Dataset extract:
/-- Put a device record into a capture slot that is empty or copied, else, reduced, into the domain ring. -/
def State.putDevice (s : State) (c : Capture) (us : W32) : State :=
  let avail (k : Fin 2) : Bool := (s.ras.capSlots[k]).all (·.copied)
  let full : Ember := { kind := 1, bytes := s.recordBytes c 1 us largeRecord }
  if avail 0 then s.modRas fun a => { a with capSlots := vmod a.capSlots 0 fun _ => some full }
  else if avail 1 then s.modRas fun a => { a with capSlots := vmod a.capSlots 1 fun _ => some full }
  else s.modRas fun a => a.putRing { kind := 2, bytes := s.recordBytes c 2 us smallRecord }

/-- Free every bank of a slice or octave domain, VISIBLE ones too: handles that lose a bank become invalid (R439). What an
injection did to the units is over. -/
def State.clearDomain (s : State) (d : Domain) : State :=
  let us := domainUnit d :: (domainSlots d).map unitSlice
  let s := (s.domainEngines d).foldl (fun s e =>
    let x := s.slice e
    let lost := x.banks.toList.filterMap fun b => match b.owner with
      | some (c, _) => if b.state == .visible then some (c, e, b.handle) else none
      | none => none
    let s := (List.finRange 16).foldl (fun s b => s.zeroBank e b) s
    let s := s.modSlice e fun x =>
      { x with banks := x.banks.map fun (b : Bank) => (if b.state == BankState.free then { b with owner := none } else { b.release with owner := none }),
               tiles := [], late := [], flips := 0, hung := false }
    s.modRas fun a => { a with invalid := a.invalid ++ lost.eraseDups.filter fun h => !a.invalid.contains h }) s
  s.modRas fun a => { a with hungUnits := a.hungUnits.filter fun u => !us.contains u }

/-- The capture in progress completes: its record is written. The answer carries what was captured. -/
def State.captureDone (s : State) (us : W32) : State × Option Capture :=
  match s.ras.capturing with
  | [] => (s, none)
  | c :: t =>
    let s := s.modRas fun a => { a with capturing := t }
    let drawn := 2 * (sectionsOf c).length + 1
    let s := match c.domain, c.coreId with
      | some d, _ =>
        let s := s.modRas fun a => a.putRing { kind := 0, bytes := s.recordBytes c 0 us smallRecord }
        if s.ras.resets.any fun r => decide (r.d = d) then (s.clearDomain d).modReset d fun r => { r with phase := .captured } else s
      | none, some _ => s.modRas fun a => a.putRing { kind := 3, bytes := s.recordBytes c 3 us smallRecord }
      | none, none => s.putDevice c us
    ({ s with free := s.free + drawn }, some c)

/-! ### A domain returns, or does not (R435, R438, R440, R441) -/

/-- Engines of a domain take commands again, unless another reset still holds them. -/
def State.reopen (s : State) (d : Domain) : State :=
  (s.domainEngines d).foldl (fun s e => s.modSlice e fun x => { x with out := false }) s

/-- DOMAIN_RESET_RETURN: the fence lifts, and what was killed may run again. -/
def State.resetReturn (s : State) (d : Domain) : State :=
  match s.ras.resets.find? fun r => decide (r.d = d) && r.phase == .captured with
  | none => s
  | some r =>
    let s := s.modRas fun a => { a with resets := a.resets.filter fun x => x != r, rerun := a.rerun.filter fun p => decide (p.2 ≠ d) }
    let s : State := match d with
      | .link l => if (s.link l).state = .reconfig then
          ((s.modLink l fun k => { k with state := .up, credits := ({} : Link).credits, freed := ({} : Link).freed, replay := [], replaying := [] })).pump l
        else s
      | _ => s.reopen d
    (s.raiseRoot evDomainReset r.unit (some r.named)).placeAll

def execDomainResetReturn (d : Domain) (s : State) : Host.Outcome State Fault Refusal := .next (State.placeAll (s.resetReturn d))

/-- A channel does not come back: a reserve takes its place without a copy, and every frame of the stack, each of which has
lines in the channel (R208), is retired with its pages poisoned. Without a reserve the stack leaves service. -/
def State.channelLost (s : State) (k : StackId) (ch : Fin 32) : State :=
  let x := s.memUnit.hbm[k]
  if x.out then s
  else
    let s := s.poisonPages fun p => p.inStack k
    if x.reserve = 0 then s.stackOut k
    else
      let new := ((List.range 30720).map fun n => 24 * n + k.val).filter fun f => !s.memUnit.retiredFrames.contains f
      let s := (s.modStack k fun x => { x with reserve := x.reserve - 1, retired := satTo 65535 (x.retired + new.length),
                                               rows := x.rows.filter fun r => decide (r.channel ≠ ch) }).retirePart 1 (BitVec.ofNat 16 (32 * k.val + ch.val)) 0
      let s := s.modMem fun m => { m with retiredFrames := new ++ m.retiredFrames, cap := m.cap - new.length }
      let s := s.ledgerAdd 3 1 (BitVec.ofNat 16 k.val) 1 (le 4 new.length)
      s.shrinkAll

/-- DOMAIN_RESET_FAILED: a slice or octave escalates to the device; a channel is replaced; a link goes DOWN. -/
def State.resetFailed (s : State) (d : Domain) : State :=
  match s.ras.resets.find? fun r => decide (r.d = d) with
  | none => s
  | some r =>
    let s := s.modRas fun a => { a with resets := a.resets.filter fun x => x != r, rerun := a.rerun.filter fun p => decide (p.2 ≠ d) }
    match d with
    | .channel k ch => s.channelLost k ch
    | .link l => (s.linkDown l .down).dropLink l noIdent
    | _ =>
      let s := (domainSlots d).foldl (fun s p =>
        (s.modRas fun a => { a with slots := vmod a.slots p fun x => { x with healthy := false } }).retirePart 0 (BitVec.ofNat 16 p.val) 0) s
      (s.raiseRoot evResetFailed r.unit (some r.named)).deviceReset trigResetFailed r.unit (some r.named) (some r.unit)

def execDomainResetFailed (d : Domain) (s : State) : Host.Outcome State Fault Refusal := .next (s.resetFailed d)

/-! ### Control cores (R270, R426, R432) -/

def State.coreState (s : State) (k : CoreId) : CoreState := s.sched.cores[k]
def State.setCore (s : State) (k : CoreId) (x : CoreState) : State := s.modSched fun g => { g with cores := vmod g.cores k fun _ => x }

/-- Rings a core serves. -/
def State.ringsOf (s : State) (k : CoreId) : List RingId :=
  (List.finRange 65).filter fun r => decide ((s.ring r).server = k) && (s.ring r).state != .disabled

/-- The free core that serves the fewest rings, the lowest number on ties. -/
def State.leastCore (s : State) (avoid : Option CoreId) : Option CoreId :=
  ((List.finRange 16).filter fun k => decide (some k ≠ avoid) && s.coreState k == .free).foldl (fun (best : Option CoreId) k =>
    match best with
    | none => some k
    | some b => if (s.ringsOf k).length < (s.ringsOf b).length then some k else best) none

/-- Move a core's rings: all of them to a reserve core, which comes into service, else each to the core with the fewest. -/
def State.moveRings (s : State) (k : CoreId) : State :=
  match (List.finRange 16).find? fun j => s.coreState j == .reserve with
  | some j => (s.ringsOf k).foldl (fun s r => s.modRing r fun x => { x with server := j }) (s.setCore j .free)
  | none => (s.ringsOf k).foldl (fun s r => match s.leastCore (some k) with
      | some j => s.modRing r fun x => { x with server := j }
      | none => s) s

/-- Order in which services give way when cores run out. -/
def dropServices : List Service := [.checkpointAgent, .membership, .jobAgent]

/-- Start a service on the free core with the fewest rings, which move; without one, on the core of a service that gives way
before it. -/
def State.placeService (s : State) (svc : Service) : State :=
  match s.leastCore none with
  | some k => ((s.setCore k (.service svc)).moveRings k)
  | none =>
    let before := dropServices.takeWhile (· != svc)
    match before.findSome? fun v => (List.finRange 16).find? fun k => decide (s.coreState k = .service v) with
    | some k => s.setCore k (.service svc)
    | none => s

/-- A core is taken from service: its rings move, and the service it ran starts on another. -/
def State.yieldCore (s : State) (k : CoreId) (to_ : CoreState) : State :=
  let svc := match s.coreState k with
    | .service v => some v
    | _ => none
  let s := (s.setCore k to_).moveRings k
  match svc with
  | some v => s.placeService v
  | none => s

/-- CORE_PING_TIMEOUT: a core in service has not answered. The second hang in 24 h retires it, injected ones apart. -/
def State.pingTimeout (s : State) (k : CoreId) : State :=
  match s.coreState k with
  | .stopped | .retired | .reserve => s
  | _ =>
    let injected := s.ras.hungUnits.contains (unitCore k)
    let l := if injected then s.ras.coreHangs[k] else s.within dayUs s.ras.coreHangs[k]
    let s := s.modRas fun a => { a with coreHangs := vmod a.coreHangs k fun _ => l }
    let s := (s.raiseRoot evCoreRestart (unitCore k)).count offRstCnt 5 1
    let s := { s with fwBanks := vmod s.fwBanks k fun _ => {} }
    let root := (s.ras.incident? (unitCore k)).elim (0 : W32) (·.id)
    let s := s.modRas fun a => { a with capturing := a.capturing ++ [{ coreId := some k, trigger := trigCorePing, unit := unitCore k, root,
                                                                        tick := s.tick.now }] }
    if 2 ≤ l.length ∧ !injected then (s.yieldCore k .retired).retirePart 4 (BitVec.ofNat 16 k.val) 0 else s.yieldCore k .stopped

def execCorePingTimeout (core : CoreId) (s : State) : Host.Outcome State Fault Refusal := .next (s.pingTimeout core)

/-- CORE_RESTART_DONE: a stopped core that passes its test is free again; one that fails is retired. -/
def State.coreRestart (s : State) (k : CoreId) (pass : Bool) : State :=
  if s.coreState k ≠ .stopped then s
  else
    let s := s.modRas fun a => { a with hungUnits := a.hungUnits.filter (· != unitCore k) }
    if pass then s.setCore k .free else (s.setCore k .retired).retirePart 4 (BitVec.ofNat 16 k.val) 0

def execCoreRestartDone (core : CoreId) (pass : Bool) (s : State) : Host.Outcome State Fault Refusal := .next (s.coreRestart core pass)

end Sys2Proof.Machine
end

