-- ==== Sys2Proof/Machine/Graphs.lean ====
section
/-! DEFINITION. Command graphs: the image, its checks, runs (R292-R296), and the checks of a packet's header (R277, R278). -/
namespace Sys2Proof.Machine

/-! ### Header checks that packets and nodes share (R281 steps 6 to 8) -/

/-- FIXED is as the kind allows (R277). -/
def fixedOk (code : W16) (fixed : Bool) : Bool :=
  match kindOf code with
  | .k => !fixed
  | .f => fixed
  | .e => true
  | .c => !fixed

/-- A BUDGET of 0 needs empty work; a FIXED command fits one tick (R278). -/
def State.budgetOk (s : State) (c : Cmd) : Bool :=
  (!c.fixed || decide (c.budget ≤ 16)) && (!planY (opCode c.op) || decide (1 ≤ c.budget) ||
    (match s.checkOp c with
     | .ok p => p.empty
     | .error _ => false))

/-- Class, ROLE, FIXED, reserved flags and BUDGET (R249, R26, R277, R278): the status that fails the command. -/
def State.headFail (s : State) (c : Cmd) (rsv dep : Bool) : Option W16 :=
  let code := opCode c.op
  firstFail
    [(!adminOp code || decide (c.ctx = 0), stPerm),
     (decide (c.ctx = 0) || (s.ctx c.ctx).classes.getLsbD c.prio.val, stPerm),
     (!planY code || (scanned s.mode.roleNow).contains c.prio, stPerm),
     (!rsv && fixedOk code c.fixed && s.budgetOk c && dep, stBounds)]

/-- A command takes what its checks gave. -/
def Cmd.prepared (c : Cmd) (p : Prep) : Cmd := { c with kb := p.kb, ranges := p.ranges, units := p.units, shNeed := p.shNeed }

/-! ### The graph image (R292-R294) -/

/-- Header fields and tables of a graph image are allowed. -/
def graphHeadOk (b : List Byte) (glen : Nat) : Bool :=
  let n := leAt b 8 4
  let m := leAt b 0xC 4
  let r := leAt b 0x1C 1
  decide (64 ≤ glen) && leAt b 0 4 == 0x5A484752 && leAt b 4 2 == 1 && leAt b 6 2 == 0 && decide (n ≤ 65536) && decide (m ≤ 1048576) &&
    decide (r ≤ 16) && decide (leAt b 0x10 4 % 64 = 0) && decide (leAt b 0x14 4 % 8 = 0) && allZeroAt b 0x1D 35 &&
    (decide (n = 0) || decide (leAt b 0x10 4 + 64 * n ≤ glen)) && (decide (m = 0) || decide (leAt b 0x14 4 + 8 * m ≤ glen)) &&
    (decide (r = 0) || decide (leAt b 0x18 4 + 8 * r ≤ glen))

/-- A recipe override of 8 bytes (R294). -/
def recipeOf? (b : List Byte) : Option (Nat × Recipe) :=
  let e : Int := (BitVec.ofNat 8 (leAt b 2 1)).toInt
  let f := leAt b 1 1
  let h := leAt b 5 1
  if leAt b 0 1 < 16 ∧ 1 ≤ f ∧ f ≤ 4 ∧ -126 ≤ e ∧ leAt b 3 1 ≤ 7 ∧ leAt b 4 1 ≤ 1 ∧ 1 ≤ h ∧ h ≤ 16 ∧ leAt b 6 2 = 0 then
    some (leAt b 0 1, { format := Fin.ofNat 16 f, initExp := e, headroom := leAt b 3 1, skipStep := leAt b 4 1 == 1, histLen := h })
  else none

/-- Opcodes of nodes (R293). -/
def nodeOp (code : W16) : Bool :=
  kernelOp code || code == 0x0520 || code == 0x0521 || code == 0x0522 || isDmaStart code || code == 0x0302 || code == 0x0801

/-- The checks of an opcode with what was copied of it: the block and tables are not read again. -/
def State.checkCopied (s : State) (c : Cmd) (kb : KBlock) : Checked :=
  match c.op with
  | .stepFence _ => .ok {}
  | .dmaStart .. =>
    match dmaParam c.op with
    | none => .error stBounds
    | some q =>
      let rs := dmaRanges q kb.descs (if q.pace ≠ 0 ∧ !q.qkind then some (s.ringHdr c.ctx q.qaddr) else none)
      match (if c.fixed then some 0 else s.shadowNeed c.ctx rs) with
      | none => .error stBounds
      | some n => checks [((rs.drop 1).all fun b => s.rangeOk c.ctx b.va b.len b.r b.w, stBounds)]
          { kb, ranges := rs, units := q.count, shNeed := n, empty := decide (q.count = 0) }
  | op => if kernelOp (opCode op) then s.checkKernel c kb else s.checkOp c

/-- The kernel block reference of a kernel opcode (R283). -/
def kpbOf : Op → Option (W64 × W32)
  | .matmul kpb len => some (kpb, len)
  | .vector kpb len => some (kpb, len)
  | .reduce kpb len => some (kpb, len)
  | .attnFwd kpb len => some (kpb, len)
  | .attnBwd kpb len => some (kpb, len)
  | .optUpdate kpb len => some (kpb, len)
  | .collReduceScatter kpb len => some (kpb, len)
  | .collAllGather kpb len => some (kpb, len)
  | .collAllReduce kpb len => some (kpb, len)
  | .collMulticast kpb len => some (kpb, len)
  | .collPermute kpb len => some (kpb, len)
  | _ => none

/-- The checks of a node at SUBMIT_GRAPH: a block's step will be that of the run, so no record stands above it yet. -/
def State.checkNode (s : State) (c : Cmd) : Checked :=
  match kpbOf c.op with
  | some (kpb, len) =>
    (match s.kblock? c.ctx (opCode c.op).toNat kpb.toNat len.toNat with
     | none => .error stBounds
     | some kb => s.checkKernel c { kb with step := 0xFFFFFFFF })
  | none => if opCode c.op == 0x0520 then .ok {} else s.checkOp c

/-- One node of the image, as a command of the run's context: its status, or the node. -/
def State.graphNode (s : State) (c : Cmd) (k : Nat) (b : List Byte) : Except W16 GNode :=
  let (h, op) := packetOf c.ring b
  let d : Cmd := { c with prio := h.prio, fixed := h.fixed, notify := false, chain := h.chain, budget := h.budget.toNat, op }
  if !nodeOp (opCode op) || h.ctx != c.ctx || h.seq != 0 || h.dep != 0 || h.notify || (h.chain && k == 0) then .error stBounds
  else match s.headFail d (h.rsvFlags != 0) true with
    | some st => .error st
    | none =>
      if h.rsvParam then .error stBounds
      else match s.checkNode d with
        | .error st => .error st
        | .ok p => .ok { op, prio := h.prio, fixed := h.fixed, chain := h.chain, budget := h.budget, kb := p.kb }

/-! ### Bindings of semaphore acquisitions in a graph (R321, R323) -/

def nodeAt (ns : List GNode) (k : Nat) : Option GNode := ns[k]?

/-- The node that an acquire guards. -/
def guardOf (ns : List GNode) (k : Nat) : Option Nat :=
  match nodeAt ns k, nodeAt ns (k + 1) with
  | some a, some g => if isAcquire a.op ∧ g.chain then some (k + 1) else none
  | _, _ => none

/-- The release that closes an acquire's section. -/
def closingOf (ns : List GNode) (k : Nat) : Option Nat :=
  match nodeAt ns k, nodeAt ns (k + 1), nodeAt ns (k + 2) with
  | some a, some g, some r =>
    if (guardOf ns k).isSome ∧ !isAcquire g.op ∧ r.chain ∧ isRelease r.op ∧ semOf r.op = semOf a.op then some (k + 2) else none
  | _, _, _ => none

/-- A FIXED acquire opens a section that is FIXED throughout. -/
def fixedSections (ns : List GNode) : Bool :=
  (List.range ns.length).all fun k => match nodeAt ns k with
    | some a => !(isAcquire a.op && a.fixed) || (match closingOf ns k with
      | some r => [k + 1, r].all fun j => match nodeAt ns j with
          | some x => x.fixed
          | none => false
      | none => false)
    | none => true

/-- Acquires whose guarded command, directly or through others, a node is. -/
def acquiresAbove (ns : List GNode) : Nat → List Nat
  | 0 => []
  | k + 1 => if guardOf ns k = some (k + 1) then k :: acquiresAbove ns k else []

/-! ### SUBMIT_GRAPH (R292-R295) -/

/-- Bytes that a node's copied block, tables and images take. -/
def KBlock.bytes (kb : KBlock) : Nat :=
  64 + 32 * kb.bufs.length + 64 * kb.tens.length + 16 * kb.engs.length + 32 + kb.op.length +
    (kb.engs.map fun d => (d.images.map fun i => 16 + 8 * i.length).sum).sum + 16 * (kb.members.length + kb.newMembers.length) +
    32 * kb.descs.length

/-- Read and check a graph image. -/
def State.readGraph (s : State) (c : Cmd) (slot : Fin 16) (gaddr glen : Nat) : Except W16 Graph :=
  if !(decide (gaddr % 64 = 0) && s.rangeOk c.ctx gaddr glen true false) then .error stBounds
  else
    let b := s.ctxBytes c.ctx gaddr glen
    if !graphHeadOk b glen then .error stBounds
    else
      let n := leAt b 8 4
      let edges := (List.range (leAt b 0xC 4)).map fun k => (leAt b (leAt b 0x14 4 + 8 * k) 4, leAt b (leAt b 0x14 4 + 8 * k + 4) 4)
      if !(edges.all fun e => decide (e.1 < e.2) && decide (e.2 < n)) then .error stBounds
      else
        match (List.range (leAt b 0x1C 1)).mapM fun k => recipeOf? (sliceOf b (leAt b 0x18 4 + 8 * k) 8) with
        | none => .error stBounds
        | some rcp =>
          match (List.range n).mapM fun k => s.graphNode c k (sliceOf b (leAt b 0x10 4 + 64 * k) 64) with
          | .error st => .error st
          | .ok nodes =>
            if !fixedSections nodes then .error stBounds
            else .ok { ctx := c.ctx, slot, nodes, edges, frames := ceilDiv (glen + (nodes.map fun x => x.kb.bytes).sum) (2 ^ 21), rcp }

/-- The graph of a slot. -/
def State.graph? (s : State) (x : CtxId) (slot : Byte) : Option Graph :=
  s.sched.graphs.find? fun g => decide (g.ctx = x) && g.slot.val == slot.toNat

/-- The fences that nodes are, or depend on (R328): one list for each node, of the step of the run. -/
def nodeAfter (ns : List GNode) (edges : List (Nat × Nat)) (base : Bool) : List Bool :=
  (List.range ns.length).foldl (fun (acc : List Bool) k =>
    let own := match nodeAt ns k with
      | some x => opCode x.op == 0x0520 || (x.chain && acc.getD (k - 1) false)
      | none => false
    acc ++ [base || own || edges.any fun e => e.2 == k && acc.getD e.1 false]) []

/-- Commands of a step come before its one fence, but OPT_UPDATE and the fence's successors (R328). -/
def State.fenceOrderOk (s : State) (x : CtxId) (g : Graph) (step : W32) (after : List (CtxId × W32)) : Bool :=
  let marks := nodeAfter g.nodes g.edges (after.contains (x, step))
  let fences := (List.range g.nodes.length).filter fun k => match nodeAt g.nodes k with
    | some n => opCode n.op == 0x0520
    | none => false
  decide (fences.length ≤ 1) && (fences.isEmpty || (s.ctx x).fenced.all fun u => decide (u.toNat < step.toNat)) &&
    (List.range g.nodes.length).all fun k => match nodeAt g.nodes k with
      | none => true
      | some n => !kernelOp (opCode n.op) || opIsOpt n.op || marks.getD k false ||
          !((s.ctx x).fenced.contains step || fences.any fun f => decide (f < k))

/-- SUBMIT_GRAPH: a slot of the context that is empty, room for one graph more, and frames for the copy. The answer is the
state with the graph in the slot, and its nodes. -/
def State.admitGraph (s : State) (c : Cmd) (after : List (CtxId × W32)) (slot flags : Byte) (step : W32) (gaddr : W64) (glen : W32) :
    Except W16 (State × Prep) :=
  if !(decide (slot.toNat < 16) && decide (flags.toNat < 2) && (s.graph? c.ctx slot).isNone) then .error stBounds
  else match s.readGraph c (Fin.ofNat 16 slot.toNat) gaddr.toNat glen.toNat with
    | .error st => .error st
    | .ok g =>
      if bitOf flags.toNat 0 && !s.fenceOrderOk c.ctx g step after then .error stBounds
      else if 16 ≤ s.sched.graphs.length then .error stQuota
      else
        let s := (s.modMem fun m => { m with fwGraphs := m.fwGraphs + g.frames }).modSched fun h => { h with graphs := h.graphs ++ [g] }
        match s.fwSettle s.shares s.memUnit.pages.length with
        | none => .error stQuota
        | some s => .ok (s, { ranges := [{ va := gaddr.toNat, len := glen.toNat, r := true, w := false }],
                              units := if bitOf flags.toNat 0 then g.nodes.length else 0 })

Work item:
Check each line of the listing for the word "full" and state how many lines contain it, with no other words.

Result of this exercise:
3